6. The method according to claim 1, wherein the step S3 of completing the single step calculation of the entity in the current time frame according to the task calculation result as the input data of the other entity in the next time frame includes:

and for each entity, acquiring the task calculation result and output data of other entities subscribed by the entity in the previous time frame, forming input data of the entity in the current time frame, transmitting the input data into the entity, executing single-step calculation, and subscribing the calculation result as input data of other entities subscribed by the entity in the next time frame.
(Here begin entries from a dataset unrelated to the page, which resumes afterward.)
/-- FCPRB gives the presented word of its cell, 0 for an index above the Canvas, and FCPRBV those of
eight slots of a square, the slots modulo 128; an uncorrectable word shows VALID 0. FTIME gives
the nominal boundary time of the epoch in d and t, FSTAMP the low word of corrected device time,
FPCNT the packets, grant payloads counted, and cells of a queue of a unit that is no standby.
FEMIT of a record that is not held back gives 0 or 1, and where the bucket of its code has a
token the record leaves with code 0x20C0 + n, the severity, the boundary time and the four
registers. (R117, R119, R120, R206, Table 4-11) -/
def Obligations.FabricReadsAndTimes : Prop :=
  (∀ (e : At) (m : Ecc) (d r : GReg) (s : State) (w : Word), w = (s.bank e.k).rg r →
    (fieldOf w 23 9 ≠ 0 → GivesG (.fcprb e m d r) (.fcprb d r) s e d 0) ∧
    (fieldOf w 23 9 = 0 → m ≠ .uncorrectable → GivesG (.fcprb e m d r) (.fcprb d r) s e d
      (presented true (m == .corrected) (ageOf s.canvas.now (w.toNat % 128)) (s.canvas.cell w.toNat).word))) ∧
  (∀ (e : At) (v : VReg) (r : GReg) (s : State) (w : Word), w = (s.bank e.k).rg r →
    (fieldOf w 23 9 ≠ 0 → ∀ ms, GivesV (.fcprbv e ms v r) (.fcprbv v r) s e v (fun _ => 0)) ∧
    (fieldOf w 23 9 = 0 → GivesV (.fcprbv e (Vector.replicate 8 .ok) v r) (.fcprbv v r) s e v (fun i =>
      presented true false (ageOf s.canvas.now ((fieldOf w 0 7 + i) % 128))
        (s.canvas.cell (128 * fieldOf w 7 16 + (fieldOf w 0 7 + i) % 128)).word)) ∧
    (fieldOf w 23 9 = 0 → Ready s e (.fcprbv v r) → ∀ ms, ms[(0 : Fin 8)] = .uncorrectable →
      ∃ t, exec (.fcprbv e ms v r) s = .next t ∧
        ((t.bank e.k).rv v)[(0 : Fin 8)] = presented false false (ageOf s.canvas.now (fieldOf w 0 7 % 128)) 0xC003)) ∧
  (∀ (e : At) (d t : GReg) (s : State), Ready s e (.ftime d t) → ∃ u, exec (.ftime e d t) s = .next u ∧
    (∀ r, (u.bank e.k).rg r = if r = 0 then 0 else if r = t then BitVec.ofNat 32 (s.epoch.nominal / 2 ^ 32)
      else if r = d then BitVec.ofNat 32 s.epoch.nominal else (s.bank e.k).rg r) ∧
    (u.bank e.k).v = (s.bank e.k).v ∧ (u.bank e.k).a = (s.bank e.k).a ∧ KeptOutside s u e.k) ∧
  (∀ (e : At) (d : GReg) (q : Fin 64) (s : State),
    GivesG (.fstamp e d) (.fstamp d) s e d (BitVec.ofNat 32 s.time) ∧
    (s.standby = false → GivesG (.fpcnt e d q) (.fpcnt d q) s e d
      (pack [(16, 16, min 0xFFFF (s.palette.q q).used), (0, 16, min 0xFFFF (s.palette.count q))]))) ∧
  (∀ (e : At) (d r : GReg) (sev : Fin 4) (n : Fin 64) (s : State), r.val ≤ 28 → Ready s e (.femit d r sev n) →
    s.holding (s.bank e.k).task = false →
    ∃ u, exec (.femit e d r sev n) s = .next u ∧ KeptOutside s u e.k ∧
      (d ≠ 0 → (u.bank e.k).rg d = 0 ∨ (u.bank e.k).rg d = 1) ∧
      ((s.ev.bucket (0x20C0 + n)).tokens ≠ 0 → (s.ev.bucket (0x20C0 + n)).due s.epoch.nominal = 0 →
        (u.bank e.k).rg d = 0 ∨ d = 0) ∧
      ((s.ev.bucket (0x20C0 + n)).tokens ≠ 0 → (s.ev.bucket (0x20C0 + n)).due s.epoch.nominal = 0 →
        ∃ x : Record, .record x ∈ u.ev.out ∧ x.code = 0x20C0 + n ∧ x.severity = sev ∧ x.linkPlane = false ∧
          x.time = s.epoch.nominal ∧ x.p0 = (s.bank e.k).rg r ∧ x.p1 = (s.bank e.k).rg (Fin.ofNat 32 (r + 1)) ∧
          x.p2 = (s.bank e.k).rg (Fin.ofNat 32 (r + 2)) ∧ x.p3 = (s.bank e.k).rg (Fin.ofNat 32 (r + 3))))

/-- FLOCK takes a free lock, or its own again, with 0 and reads BUSY with 1 otherwise, and where the
arbiter meets a tie it gives 2 and takes nothing; FUNLOCK by the holder frees it with 0 and by
another is 1 and frees nothing. FMBS gives 0 and appends the word, 1 where the queue holds 16, 2
where an end is dead; FMBR gives the oldest word with its source and t[31], or 0 with source 15.
FSTOP of an index that names no robot or zone is refused with d[31:30] = 2, raises nothing; of
any other index the stop is raised with source 3, its robot or zone and the next sequence
number, which d shows, or subsumed with d[31:30] = 1 and raises none. FSREL of a FLEET stop
gives 1 and releases nothing, of a sequence no stop has 2, and of another stop that Table 1-9
lets go it gives 0 and the stop is released. A standby takes the logged result of its own key
instead and raises, takes and sends nothing of its own. (R117, R118, R121, R399, R401, R404, R405) -/
def Obligations.FabricLocksMailboxesAndStops : Prop :=
  (∀ (e : At) (d : GReg) (n : Fin 32) (s : State), s.standby = false →
    (Ready s e (.flock d n) → ∃ t, exec (.flock e .chosen d n) s = .next t ∧
      (t.bank e.k).rg d = (if d = 0 ∨ s.host.holder n = 15 ∨ s.host.holder n = e.k then 0 else 1) ∧
      t.host.holder n = (if s.host.holder n = 15 then e.k.val else s.host.holder n) ∧
      (∀ j, j ≠ n → t.host.holder j = s.host.holder j) ∧ t.host.mbx = s.host.mbx) ∧
    (Ready s e (.flock d n) → ∀ arb, arb ≠ .chosen → ∃ t, exec (.flock e arb d n) s = .next t ∧
      (d ≠ 0 → (t.bank e.k).rg d = 2) ∧ t.host.locks = s.host.locks) ∧
    (Ready s e (.funlock d n) → ∃ t, exec (.funlock e d n) s = .next t ∧
      (t.bank e.k).rg d = (if d = 0 ∨ s.host.holder n = e.k then 0 else 1) ∧
      t.host.holder n = (if s.host.holder n = e.k then 15 else s.host.holder n) ∧
      (∀ j, j ≠ n → t.host.holder j = s.host.holder j) ∧ t.host.mbx = s.host.mbx)) ∧
  (∀ (e : At) (d r : GReg) (c : Fin 16) (s : State), s.standby = false → Ready s e (.fmbs d r c) →
    ∃ t, exec (.fmbs e d r c) s = .next t ∧ t.host.locks = s.host.locks ∧
      (if (s.host.ch c).has 1 = false ∨ s.endDead 1 = true ∨ s.endDead ((s.host.ch c).peer 1) = true then
        (d ≠ 0 → (t.bank e.k).rg d = 2) ∧ t.host.mbx = s.host.mbx
       else if 16 ≤ ((s.host.ch c).outbound 1).words.length then
        (d ≠ 0 → (t.bank e.k).rg d = 1) ∧ t.host.mbx = s.host.mbx
       else (t.bank e.k).rg d = 0 ∧ ((t.host.ch c).outbound 1).words = ((s.host.ch c).outbound 1).words ++
        [{ word := (s.bank e.k).rg r, source := e.k, sentAt := s.now }])) ∧
  (∀ (e : At) (d t : GReg) (c : Fin 16) (s : State), s.standby = false → d ≠ t → Ready s e (.fmbr d t c) →
    (∀ x rest, ((s.host.ch c).inbound 1).words = x :: rest → (s.host.ch c).has 1 = true →
      ∃ u, exec (.fmbr e d t c) s = .next u ∧ ((u.host.ch c).inbound 1).words = rest ∧
        (d ≠ 0 → (u.bank e.k).rg d = x.word) ∧ (t ≠ 0 → (u.bank e.k).rg t = pack [(31, 1, 1), (0, 4, x.source)])) ∧
    (((s.host.ch c).inbound 1).words = [] → ∃ u, exec (.fmbr e d t c) s = .next u ∧ u.host.mbx = s.host.mbx ∧
      (d ≠ 0 → (u.bank e.k).rg d = 0) ∧ (t ≠ 0 → (u.bank e.k).rg t = 15))) ∧
  (∀ (e : At) (d r : GReg) (kind : StopArg) (bad : List (BitVec 21)) (s : State) (n : Nat),
    n = ((s.bank e.k).rg r).toNat → s.standby = false → Ready s e (.fstop d r kind) →
    (s.stopIndexOk kind n = false → ∃ t, exec (.fstop e d r kind bad) s = .next t ∧
      (d ≠ 0 → (t.bank e.k).rg d = 0x80000000#32) ∧ t.fleet = s.fleet) ∧
    (s.stopIndexOk kind n = true → ∃ t, exec (.fstop e d r kind bad) s = .next t ∧ t.fleet.lastSource = 3 ∧
      ((t.fleet.stops = s.fleet.stops ∧ (d ≠ 0 → (t.bank e.k).rg d = 0x40000000#32)) ∨
       (s.fleet.fleetActive = false ∧ ∃ x, t.fleet.stops = s.fleet.stops ++ [x] ∧ x.source = 3 ∧ x.index = n ∧
          x.kind = (if kind = .zone then StopKind.zone else .robot) ∧
          x.seq = (if s.fleet.lastSeq = 0xFFFF then 1 else s.fleet.lastSeq + 1) ∧
          (d ≠ 0 → ((t.bank e.k).rg d).toNat = x.seq % 65536))))) ∧
  (∀ (e : At) (d r : GReg) (bad : List (BitVec 21)) (s : State) (n : Nat), n = fieldOf ((s.bank e.k).rg r) 0 16 →
    s.standby = false → Ready s e (.fsrel d r) →
    (∀ x ∈ s.fleet.stops, x.seq = n → x.kind = .fleet → ∃ t, exec (.fsrel e d r bad) s = .next t ∧
      (d ≠ 0 → (t.bank e.k).rg d = 1) ∧ t.fleet.stops = s.fleet.stops) ∧
    ((∀ x ∈ s.fleet.stops, x.seq ≠ n) → ∃ t, exec (.fsrel e d r bad) s = .next t ∧
      (d ≠ 0 → (t.bank e.k).rg d = 2) ∧ t.fleet.stops = s.fleet.stops) ∧
    (∀ x, s.fleet.stops.find? (·.seq == n) = some x → (∀ y ∈ s.fleet.stops, y.seq = n → y.kind ≠ .fleet) →
      MayRelease s x → ∃ t, exec (.fsrel e d r bad) s = .next t ∧ (d ≠ 0 → (t.bank e.k).rg d = 0) ∧
        t.fleet.stops = s.fleet.stops.filter fun y => y.seq != n)) ∧
  (∀ (e : At) (x : FabResult) (s : State), s.standby = true →
    (s.twin.fabric.find? fun x => x.task == (s.bank e.k).task.task && x.flow == (s.bank e.k).task.flow &&
      x.op == (s.bank e.k).fabIdx) = some x →
    ∀ (d r : GReg) (n : Fin 32) (c : Fin 16) (kind : StopArg) (q : Fin 64) (arb : Arb) (bad : List (BitVec 21))
      (i : EInstr) (cmd : Instr),
      (i, cmd) ∈ [(EInstr.flock d n, Instr.flock e arb d n), (.funlock d n, .funlock e d n),
        (.fmbs d r c, .fmbs e d r c), (.fmbr d 0 c, .fmbr e d 0 c), (.fstop d r kind, .fstop e d r kind bad),
        (.fsrel d r, .fsrel e d r bad), (.fpcnt d q, .fpcnt e d q)] →
      Ready s e i → ∃ t, exec cmd s = .next t ∧ (d ≠ 0 → (t.bank e.k).rg d = x.d) ∧
        t.twin.fabric = s.twin.fabric.erase x ∧ t.host.locks = s.host.locks ∧ t.host.mbx = s.host.mbx ∧
        t.fleet = s.fleet)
7. A process simulation device for a multi-level task, comprising:

the creation module creates a combined task state table according to combined tasks in a simulation-planning multi-level task flow, sets the combined tasks in an inactive state, converts the multi-level tasks into a single-level structure, forms a global flow chart composed of atomic tasks, carries out initialization setting according to a simulation-planning loading entity model and instantiation as an entity, creates and executes an initial task in the global flow chart, and sets simulation time as simulation initial time;

converting the multi-level task into a single-level structure to form a global flow chart consisting of atomic tasks:

traversing from the bottom to the top layer 2 of the multi-level task flow, traversing each combined task of each level, deleting a starting node and an ending node in the combined task, changing the condition of initially pointing to the combined task to point to a first node after the starting node, and pointing the condition of pointing to the ending node in the combined task to a subsequent node of the combined task;

after the combination processing of all the layers in the multi-level task flow is completed, forming a global flow chart composed of atomic tasks;

The execution module adds the tasks meeting the activation conditions in the global flow chart into a task list to be changed, executes each task according to the task list to be changed, controls the entity to execute the activity, completes the calculation of the current time frame, and records the task calculation result and the entity of the task action;

and the calculation module is used for updating the states of the combined tasks of the multi-level task flow according to the task calculation result in a bottom-up sequence, completing single-step calculation of the entities in the current time frame according to the task calculation result, and taking the single-step calculation as input data of other entities in the next time frame, advancing a simulation process according to a simulation step length, and jumping to the execution module to continue simulation until the simulation is finished.

8. A computer-readable storage medium, characterized in that the computer-readable storage medium includes a stored program, wherein the program performs the flow simulation method of the multi-level task of any one of claims 1 to 6.

9. A processor, wherein the processor is configured to run a program, wherein the program runs to perform the flow simulation method of the multi-level task of any one of claims 1 to 6.